▸ **Instructions to follow**
Copy nothing but the lines below running from the line containing "u s).flrDue = s.flrDue := rfl" through the line containing "u s).folds = s.folds := rfl", both end lines included.

[Dataset entries]
@[simp] theorem setUpload_pending (u : Option Upload) : (setUpload u s).pending = s.pending := rfl
@[simp] theorem setUpload_fab (u : Option Upload) : (setUpload u s).fab = s.fab := rfl
@[simp] theorem setUpload_snaps (u : Option Upload) : (setUpload u s).snaps = s.snaps := rfl
@[simp] theorem setUpload_tb (u : Option Upload) : (setUpload u s).tb = s.tb := rfl
@[simp] theorem setUpload_bw (u : Option Upload) : (setUpload u s).bw = s.bw := rfl
@[simp] theorem setUpload_part (u : Option Upload) : (setUpload u s).part = s.part := rfl
@[simp] theorem setUpload_streams (u : Option Upload) : (setUpload u s).streams = s.streams := rfl
@[simp] theorem setUpload_hostHeld (u : Option Upload) : (setUpload u s).hostHeld = s.hostHeld := rfl
@[simp] theorem setUpload_lanes (u : Option Upload) : (setUpload u s).lanes = s.lanes := rfl
@[simp] theorem setUpload_ports (u : Option Upload) : (setUpload u s).ports = s.ports := rfl
@[simp] theorem setUpload_encs (u : Option Upload) : (setUpload u s).encs = s.encs := rfl
@[simp] theorem setUpload_abs (u : Option Upload) : (setUpload u s).abs = s.abs := rfl
@[simp] theorem setUpload_trigs (u : Option Upload) : (setUpload u s).trigs = s.trigs := rfl
@[simp] theorem setUpload_inputs (u : Option Upload) : (setUpload u s).inputs = s.inputs := rfl
@[simp] theorem setUpload_ais (u : Option Upload) : (setUpload u s).ais = s.ais := rfl
@[simp] theorem setUpload_cals (u : Option Upload) : (setUpload u s).cals = s.cals := rfl
@[simp] theorem setUpload_calFlash (u : Option Upload) : (setUpload u s).calFlash = s.calFlash := rfl
@[simp] theorem setUpload_records (u : Option Upload) : (setUpload u s).records = s.records := rfl
@[simp] theorem setUpload_strms (u : Option Upload) : (setUpload u s).strms = s.strms := rfl
@[simp] theorem setUpload_firstRecord (u : Option Upload) : (setUpload u s).firstRecord = s.firstRecord := rfl
@[simp] theorem setUpload_streamMoves (u : Option Upload) : (setUpload u s).streamMoves = s.streamMoves := rfl
@[simp] theorem setUpload_committing (u : Option Upload) : (setUpload u s).committing = s.committing := rfl
@[simp] theorem setUpload_flrOpen (u : Option Upload) : (setUpload u s).flrOpen = s.flrOpen := rfl
@[simp] theorem setUpload_flrDue (u : Option Upload) : (setUpload u s).flrDue = s.flrDue := rfl
@[simp] theorem setUpload_groups (u : Option Upload) : (setUpload u s).groups = s.groups := rfl
@[simp] theorem setUpload_serial (u : Option Upload) : (setUpload u s).serial = s.serial := rfl
@[simp] theorem setUpload_slips (u : Option Upload) : (setUpload u s).slips = s.slips := rfl
@[simp] theorem setUpload_scanFull (u : Option Upload) : (setUpload u s).scanFull = s.scanFull := rfl
@[simp] theorem setUpload_ctxs (u : Option Upload) : (setUpload u s).ctxs = s.ctxs := rfl
@[simp] theorem setUpload_folds (u : Option Upload) : (setUpload u s).folds = s.folds := rfl
@[simp] theorem setUpload_net (u : Option Upload) : (setUpload u s).net = s.net := rfl
@[simp] theorem setUpload_chans (u : Option Upload) : (setUpload u s).chans = s.chans := rfl
@[simp] theorem setUpload_drovers (u : Option Upload) : (setUpload u s).drovers = s.drovers := rfl
@[simp] theorem setUpload_shep (u : Option Upload) : (setUpload u s).shep = s.shep := rfl
@[simp] theorem setUpload_power (u : Option Upload) : (setUpload u s).power = s.power := rfl
@[simp] theorem setUpload_freeCounter (u : Option Upload) : (setUpload u s).freeCounter = s.freeCounter := rfl

@[simp] theorem setFlash_pending (n : Nat) (f : FlashSlot) : (setFlash n f s).pending = s.pending := rfl
@[simp] theorem setFlash_fab (n : Nat) (f : FlashSlot) : (setFlash n f s).fab = s.fab := rfl
@[simp] theorem setFlash_snaps (n : Nat) (f : FlashSlot) : (setFlash n f s).snaps = s.snaps := rfl
@[simp] theorem setFlash_tb (n : Nat) (f : FlashSlot) : (setFlash n f s).tb = s.tb := rfl
@[simp] theorem setFlash_bw (n : Nat) (f : FlashSlot) : (setFlash n f s).bw = s.bw := rfl
@[simp] theorem setFlash_part (n : Nat) (f : FlashSlot) : (setFlash n f s).part = s.part := rfl
@[simp] theorem setFlash_streams (n : Nat) (f : FlashSlot) : (setFlash n f s).streams = s.streams := rfl
@[simp] theorem setFlash_hostHeld (n : Nat) (f : FlashSlot) : (setFlash n f s).hostHeld = s.hostHeld := rfl
@[simp] theorem setFlash_lanes (n : Nat) (f : FlashSlot) : (setFlash n f s).lanes = s.lanes := rfl
@[simp] theorem setFlash_ports (n : Nat) (f : FlashSlot) : (setFlash n f s).ports = s.ports := rfl
@[simp] theorem setFlash_encs (n : Nat) (f : FlashSlot) : (setFlash n f s).encs = s.encs := rfl
@[simp] theorem setFlash_abs (n : Nat) (f : FlashSlot) : (setFlash n f s).abs = s.abs := rfl
@[simp] theorem setFlash_trigs (n : Nat) (f : FlashSlot) : (setFlash n f s).trigs = s.trigs := rfl
@[simp] theorem setFlash_inputs (n : Nat) (f : FlashSlot) : (setFlash n f s).inputs = s.inputs := rfl
@[simp] theorem setFlash_ais (n : Nat) (f : FlashSlot) : (setFlash n f s).ais = s.ais := rfl
@[simp] theorem setFlash_cals (n : Nat) (f : FlashSlot) : (setFlash n f s).cals = s.cals := rfl
@[simp] theorem setFlash_calFlash (n : Nat) (f : FlashSlot) : (setFlash n f s).calFlash = s.calFlash := rfl
@[simp] theorem setFlash_records (n : Nat) (f : FlashSlot) : (setFlash n f s).records = s.records := rfl
@[simp] theorem setFlash_strms (n : Nat) (f : FlashSlot) : (setFlash n f s).strms = s.strms := rfl
@[simp] theorem setFlash_firstRecord (n : Nat) (f : FlashSlot) : (setFlash n f s).firstRecord = s.firstRecord := rfl
@[simp] theorem setFlash_streamMoves (n : Nat) (f : FlashSlot) : (setFlash n f s).streamMoves = s.streamMoves := rfl
@[simp] theorem setFlash_committing (n : Nat) (f : FlashSlot) : (setFlash n f s).committing = s.committing := rfl
@[simp] theorem setFlash_flrOpen (n : Nat) (f : FlashSlot) : (setFlash n f s).flrOpen = s.flrOpen := rfl
@[simp] theorem setFlash_flrDue (n : Nat) (f : FlashSlot) : (setFlash n f s).flrDue = s.flrDue := rfl
@[simp] theorem setFlash_groups (n : Nat) (f : FlashSlot) : (setFlash n f s).groups = s.groups := rfl
@[simp] theorem setFlash_serial (n : Nat) (f : FlashSlot) : (setFlash n f s).serial = s.serial := rfl
@[simp] theorem setFlash_slips (n : Nat) (f : FlashSlot) : (setFlash n f s).slips = s.slips := rfl
@[simp] theorem setFlash_scanFull (n : Nat) (f : FlashSlot) : (setFlash n f s).scanFull = s.scanFull := rfl
@[simp] theorem setFlash_ctxs (n : Nat) (f : FlashSlot) : (setFlash n f s).ctxs = s.ctxs := rfl
@[simp] theorem setFlash_folds (n : Nat) (f : FlashSlot) : (setFlash n f s).folds = s.folds := rfl
@[simp] theorem setFlash_net (n : Nat) (f : FlashSlot) : (setFlash n f s).net = s.net := rfl
@[simp] theorem setFlash_chans (n : Nat) (f : FlashSlot) : (setFlash n f s).chans = s.chans := rfl
@[simp] theorem setFlash_drovers (n : Nat) (f : FlashSlot) : (setFlash n f s).drovers = s.drovers := rfl
@[simp] theorem setFlash_shep (n : Nat) (f : FlashSlot) : (setFlash n f s).shep = s.shep := rfl
@[simp] theorem setFlash_power (n : Nat) (f : FlashSlot) : (setFlash n f s).power = s.power := rfl
@[simp] theorem setFlash_freeCounter (n : Nat) (f : FlashSlot) : (setFlash n f s).freeCounter = s.freeCounter := rfl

▸ **Task solution**
@[simp] theorem setUpload_flrDue (u : Option Upload) : (setUpload u s).flrDue = s.flrDue := rfl
@[simp] theorem setUpload_groups (u : Option Upload) : (setUpload u s).groups = s.groups := rfl
@[simp] theorem setUpload_serial (u : Option Upload) : (setUpload u s).serial = s.serial := rfl
@[simp] theorem setUpload_slips (u : Option Upload) : (setUpload u s).slips = s.slips := rfl
@[simp] theorem setUpload_scanFull (u : Option Upload) : (setUpload u s).scanFull = s.scanFull := rfl
@[simp] theorem setUpload_ctxs (u : Option Upload) : (setUpload u s).ctxs = s.ctxs := rfl
@[simp] theorem setUpload_folds (u : Option Upload) : (setUpload u s).folds = s.folds := rfl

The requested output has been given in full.